* **Instructions for the task**:
This task calls for copying every line in the data below that contains the word "strays".

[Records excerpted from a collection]
········

-- ==== Sys2Proof/Machine/Base.lean ====
section
/-! DEFINITION. Reading and changing the parts of a state: contexts, cores, clusters, dies and launches by number; registers with their
hard-wired ones; the numbering of 01_machine; the pool's carve-outs; time. Everything that reads or writes a register goes through here. -/

namespace Sys2Proof.Machine

/-! ### Numbering (R15 to R18) -/

/-- The core of a context. -/
def coreOf (k : Nat) : Nat := k / 8

/-- The die of a core (R16). -/
def dieOf (c : Nat) : Nat := c / 512

/-- The cluster of a core, counted through the package: die * 32 + cluster (R15, R16). -/
def clusterOf (c : Nat) : Nat := c / 16

/-- Contexts of the package (R28). -/
def contextCount : Nat := 32768

/-- The plinth that a die sits on (R12). -/
def plinthOf (d : Nat) : Nat := d / 2

/-- The plinth from which Kwaquin link k leaves the package (R19). -/
def linkPlinth (k : Nat) : Nat := k / 3

/-- The link by which packets of die d leave for another package, if a route names one for its plinth, and the plinth that it leaves from (R19, R493). -/
def State.linkFor (s : State) (d pkg : Nat) : Option (Nat × Nat) :=
  ((s.pkg.routes.find? fun e => e.1 == pkg).bind fun e => e.2[plinthOf d]?).map fun k => (k, linkPlinth k)

/-- The link distance between dies (R18). -/
def linkDistance (d e : Nat) : Nat :=
  if d = e then 0
  else if plinthOf d = plinthOf e then 1
  else 1 + min ((plinthOf d + 4 - plinthOf e) % 4) ((plinthOf e + 4 - plinthOf d) % 4)

/-- The Manhattan distance between clusters of one die (R15, R247). -/
def clusterDistance (a b : Nat) : Nat :=
  let dy := max (a % 32 / 8) (b % 32 / 8) - min (a % 32 / 8) (b % 32 / 8)
  let dx := max (a % 8) (b % 8) - min (a % 8) (b % 8)
  dx + dy

/-! ### The tables of the state -/

/-- Die d. -/
def State.die (s : State) (d : Nat) : Die := Tab.get Die.reset s.dies d

/-- The state with die d replaced. -/
def State.setDie (s : State) (d : Nat) (x : Die) : State := { s with dies := s.dies.put d x }

/-- The state with die d changed. -/
def State.modDie (s : State) (d : Nat) (f : Die → Die) : State := s.setDie d (f (s.die d))

/-- Core c; a core without an entry is as its die's reset left it. -/
def State.core (s : State) (c : Nat) : Core := Tab.get (Core.reset (s.die (dieOf c)).service (s.die (dieOf c)).up c) s.cores c

/-- The state with core c replaced. -/
def State.setCore (s : State) (c : Nat) (x : Core) : State := { s with cores := s.cores.put c x }

/-- The state with core c changed. -/
def State.modCore (s : State) (c : Nat) (f : Core → Core) : State := s.setCore c (f (s.core c))

/-- The cores 16 - S to 15 of every cluster are service cores, once firmware has designated them (R20). -/
def State.isService (s : State) (c : Nat) : Bool := decide (16 - (s.die (dieOf c)).service ≤ c % 16)

/-- Cluster n, counted through the package. -/
def State.cluster (s : State) (n : Nat) : Cluster := Tab.get (Cluster.reset n) s.clusters n

/-- The state with cluster n changed. -/
def State.modCluster (s : State) (n : Nat) (f : Cluster → Cluster) : State := { s with clusters := s.clusters.put n (f (s.cluster n)) }

/-- Context k; a context without an entry is free, in the mode of its core (R495), and of the generation that its die's reset left (R159, R514). -/
def State.ctx (s : State) (k : Nat) : Ctx :=
  Tab.get { Ctx.reset (s.isService (coreOf k)) with gen := (s.die (dieOf (coreOf k))).firstGen } s.ctxs k

/-- The state with context k replaced. -/
def State.setCtx (s : State) (k : Nat) (x : Ctx) : State := { s with ctxs := s.ctxs.put k x }

/-- The state with context k changed. -/
def State.modCtx (s : State) (k : Nat) (f : Ctx → Ctx) : State := s.setCtx k (f (s.ctx k))

/-- Launch slot n (R484). -/
def State.launch (s : State) (n : Nat) : Launch := Tab.get Launch.reset s.launches n

/-- The state with launch slot n changed. -/
def State.modLaunch (s : State) (n : Nat) (f : Launch → Launch) : State := { s with launches := s.launches.put n (f (s.launch n)) }

/-- Puts an event at the end of the agenda (log 1). -/
def State.post (s : State) (e : Event) : State := { s with agenda := s.agenda ++ [e] }

/-- The launch slot that a message or event of core c carries: 0xFFFF for a core that runs no launch (R489, R491). -/
def State.slotOf (s : State) (c : Nat) : Nat := ((s.core c).slot).getD 0xFFFF

/-! ### Registers (R133, R161, R164) -/

/-- Scalar register r; s0 reads zero (R133). -/
def Regs.rs (g : Regs) (r : Reg) : Word := if r = 0 then 0 else Tab.get 0 g.s r.toNat

/-- Vector register r (R161). -/
def Regs.rv (g : Regs) (r : Reg) : VReg := Tab.get 0 g.v r.toNat

/-- Mask register r; k0 reads all ones (R164). -/
def Regs.rk (g : Regs) (r : KReg) : Word := if r = 0 then BitVec.allOnes 64 else Tab.get 0 g.k r.toNat

/-- Writing scalar register r; a write to s0 is discarded (R133). -/
def Regs.ws (g : Regs) (r : Reg) (x : Word) : Regs := if r = 0 then g else { g with s := g.s.put r.toNat x }

/-- Writing vector register r. -/
def Regs.wv (g : Regs) (r : Reg) (x : VReg) : Regs := { g with v := g.v.put r.toNat x }

/-- Writing mask register r; a write to k0 is discarded (R164). -/
def Regs.wk (g : Regs) (r : KReg) (x : Word) : Regs := if r = 0 then g else { g with k := g.k.put r.toNat x }

/-- Scalar register r of context k. -/
def State.rs (s : State) (k : Nat) (r : Reg) : Word := (s.ctx k).regs.rs r

/-- Writing accumulator tile n of core c: its contents and its dirty bit (R117). -/
def State.writeTile (s : State) (c n : Nat) (m : Mem) (dirty : Bool) : State :=
  s.modCore c fun x => { x with tiles := x.tiles.put n m, dirty := setBits x.dirty n 1 (ofBool dirty) }

/-- Tile n of core c. -/
def State.tile (s : State) (c n : Nat) : Mem := Tab.get [] (s.core c).tiles n

/-- Performs one register write of context k. -/
def State.wr (s : State) (k : Nat) : Wr → State
  | .s r x => s.modCtx k fun c => { c with regs := c.regs.ws r x }
  | .v r x => s.modCtx k fun c => { c with regs := c.regs.wv r x }
  | .k r x => s.modCtx k fun c => { c with regs := c.regs.wk r x }
  | .tile n m dirty => s.writeTile (coreOf k) n m dirty

/-- Performs register writes in order. -/
def State.wrs (s : State) (k : Nat) (ws : List Wr) : State := ws.foldl (fun s w => s.wr k w) s

/-- Two writes with one destination. -/
def Wr.same : Wr → Wr → Bool
  | .s a _, .s b _ => a == b
  | .v a _, .v b _ => a == b
  | .k a _, .k b _ => a == b
  | .tile a _ _, .tile b _ _ => a == b
  | _, _ => false

/-! ### The pool's carve-outs (R109, R110, R112) -/

/-- BACKED, HRES, ACC, L1 code and SHARED of a partition word (R109). -/
def pwBacked (w : Nat) : Nat := bits w 3 0
def pwHres (w : Nat) : Nat := bits w 6 4
def pwAcc (w : Nat) : Nat := bits w 12 7
def pwL1 (w : Nat) : Nat := bits w 15 13
def pwShared (w : Nat) : Nat := bits w 21 16

/-- L1 bytes of a size code (R109). -/
def l1Bytes : Nat → Nat
  | 1 => 32 * 1024
  | 2 => 64 * 1024
  | 3 => 128 * 1024
  | 4 => 192 * 1024
  | _ => 0

/-- What the carve-outs above private scratch take (R110). -/
def carved (w : Nat) : Nat := 4096 * pwBacked w + 8192 * pwAcc w + l1Bytes (pwL1 w) + 8192 * pwShared w

/-- The private scratch size P of a word (R110). -/
def scratchSize (w : Nat) : Nat := Config.poolBytes - carved w

/-- A valid partition word (R110). -/
def pwValid (w : Nat) : Bool :=
  decide (1 ≤ pwBacked w ∧ pwBacked w ≤ 8) && decide (pwHres w + 1 ≤ pwBacked w) && decide (pwAcc w ≤ 32) && decide (pwL1 w ≤ 4) &&
    decide (pwShared w ≤ 32) && decide (bits w 31 22 = 0) && decide (carved w + 32 * 1024 ≤ Config.poolBytes)

/-- Task contexts of a word: contexts 0 to BACKED - HRES - 1 (R112). -/
def pwTasks (w : Nat) : Nat := pwBacked w - pwHres w

/-- Context k is a handler context (R112). -/
def State.isHandler (s : State) (k : Nat) : Bool :=
  let w := (s.core (coreOf k)).pword
  decide (pwTasks w ≤ k % 8 ∧ k % 8 < pwBacked w)

/-- Tiles of a core (R115). -/
def State.accTiles (s : State) (c : Nat) : Nat := pwAcc (s.core c).pword

/-! ### Geometry of a team (R262) -/

/-- MASK, PER, COLS, ROWS, COL and ROW of GEOM (R262). -/
def geomMask (g : Nat) : Nat := bits g 36 21
def geomPer (g : Nat) : Nat := bits g 20 18
def geomCols (g : Nat) : Nat := bits g 17 13
def geomRows (g : Nat) : Nat := bits g 12 8
def geomCol (g : Nat) : Nat := bits g 7 4
def geomRow (g : Nat) : Nat := bits g 3 0

/-- The members of core c's team, by core number in its cluster. -/
def State.team (s : State) (c : Nat) : List Nat := (List.range 16).filter fun i => bit (geomMask (s.core c).geom) i

/-- A team is named by its lowest member (its barrier records stand under that number). -/
def State.teamId (s : State) (c : Nat) : Nat := ctz 16 (geomMask (s.core c).geom)

/-! ### Time (R160, R275, log 3) -/

/-- TCLK of die d, not wrapped: nanoseconds times 2^16. -/
def State.now (s : State) (d : Nat) : Nat := (s.die d).tclk

/-- Nanoseconds of TCLK on die d. -/
def State.ns (s : State) (d : Nat) : Nat := (s.die d).tclk / 65536

/-- The time at which a timeout of so many nanoseconds from now passes; none for all ones (R218, R264, R349). It is a time of the 64-bit clock: a
whole turn of it is dropped (R275). -/
def State.deadline (s : State) (d : Nat) (t : Word) : Option Nat :=
  if t = BitVec.allOnes 64 then none else some (s.now d + t.toNat * 65536 % 2 ^ 64)

/-- Die d's clock has reached a time, in the serial-number order of R275. -/
def State.reached (s : State) (d t : Nat) : Bool := serialGe 64 (s.now d) t

/-- A deadline has passed on die d. -/
def State.passed (s : State) (d : Nat) : Option Nat → Bool
  | none => false
  | some t => s.reached d t

/-- What is left on die d's clock until a time. -/
def State.left (s : State) (d t : Nat) : Nat := if s.reached d t then 0 else (t + (2 ^ 64 - s.now d % 2 ^ 64)) % 2 ^ 64

/-- A clock cycle of 1 MHz in units of 2^-16 ns. -/
def cycleUnit : Nat := 65536 * 1000

/-- A die's cycles over a time: as many as its own clock makes (R30, R31), which strays from its rate by less than one (log 3). -/
def Die.counted (x : Die) (t stray : Nat) : Die :=
  let n := x.phase + t * x.mhz + stray % cycleUnit
  { x with cyc := (x.cyc + n / cycleUnit) % 2 ^ 64, phase := n % cycleUnit }

/-- A die's `TCLK` over a time (R275, R277): the servo removes the offset of the last exchange at no more than 199 ppm, and the rate strays by no more
than 1 ppm beside (log 3), so that it never differs from the nominal one by more than 200 ppm and never steps. -/
def Die.slewed (x : Die) (t stray : Nat) : Die :=
  let w : Int := match stray % 3 with | 0 => 0 | 1 => Int.ofNat (t / 10 ^ 6) | _ => -Int.ofNat (t / 10 ^ 6)
  if x.offset = 0 then { x with tclk := ((x.tclk : Int) + t + w).toNat, slack := 0 }
  else
    let n : Nat := (x.slack + t * 199) / 10 ^ 6
    let a : Int := if 0 < x.offset then -(min x.offset n) else min (-x.offset) n
    { x with tclk := ((x.tclk : Int) + t + w + a).toNat, offset := x.offset + a, slack := (x.slack + t * 199) % 10 ^ 6 }

/-- A die over a time: `TCLK` runs in D0 to D2, `CYC` counts in D0 and D1, and neither runs in D3 (R31, R32, R517). -/
def Die.ran (x : Die) (t stray : Nat) : Die := match x.power with
  | .d0 | .d1 => (x.slewed t (stray / cycleUnit)).counted t stray
  | .d2 => x.slewed t (stray / cycleUnit)
  | .d3 => x

/-- Time passes until die d's clock shows a time, if that lies ahead. A clock that is being slewed back needs a little more of it (log 21). -/
def State.runTo (s : State) (d t : Nat) : State :=
  let n := s.left d t
  if n = 0 then s
  else
    let n := if 0 < (s.die d).offset then n * 10 ^ 6 / (10 ^ 6 - 199) + 2 else n
    (List.range 8).foldl (fun s' e => s'.modDie e fun x => x.ran n 0) s

/-- Moves die d's clock on to a deadline. -/
def State.runToDeadline (s : State) (d : Nat) : Option Nat → State
  | none => s
  | some t => s.runTo d t

/-- The bound in ns of a die in sync, or of a package (R278, R279). -/
def syncBound (cross : Bool) : Nat := if cross then 37 else 3

/-- The bound of a die that has been without an exchange for a time: 200 ppm of it more, rounded up (R278). -/
def lostBound (cross : Bool) (since : Nat) : Nat :=
  min 0xFFFF (syncBound cross + (since * 200 + (65536 * 10 ^ 6 - 1)) / (65536 * 10 ^ 6))

/-- A free value: what the manual leaves to chance, fresh at each use (log 11). -/
def State.free (s : State) : Word × State := (Config.freeWord s.draws, { s with draws := s.draws + 1 })

/-! ### Logical time (R302, R303, R305) -/

/-- Raises context k's pts to a stamp, in serial-number order (R303). -/
def State.raisePts (s : State) (k p : Nat) : State := s.modCtx k fun c => { c with ltime := serialMax 24 c.ltime p }

/-- Raises die d's home time H to a stamp (R305). -/
def State.raiseHome (s : State) (d p : Nat) : State := s.modDie d fun x => { x with home := serialMax 24 x.home p }

/-- The (wts, rts) of the line with number l (R302); a line that is not listed has those of its home's last visit (R305). -/
def State.lineStamps (s : State) (l : Nat) : Nat × Nat :=
  let f := (s.die (bits (l * 64) 38 36)).floor
  Tab.get (f, f) s.stamps l

/-- The thread word of context k: KIND 1, generation, context and core (R205). -/
def State.threadWord (s : State) (k : Nat) : Nat := 1 * 2 ^ 62 + (s.ctx k).gen * 2 ^ 15 + k % 8 * 2 ^ 12 + coreOf k

/-- The sender bits of context k: generation, context and core (R219). -/
def State.senderBits (s : State) (k : Nat) : Nat := (s.ctx k).gen * 2 ^ 15 + k % 8 * 2 ^ 12 + coreOf k

end Sys2Proof.Machine
end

········

* **Expected answer**:
/-- A die's cycles over a time: as many as its own clock makes (R30, R31), which strays from its rate by less than one (log 3). -/
/-- A die's `TCLK` over a time (R275, R277): the servo removes the offset of the last exchange at no more than 199 ppm, and the rate strays by no more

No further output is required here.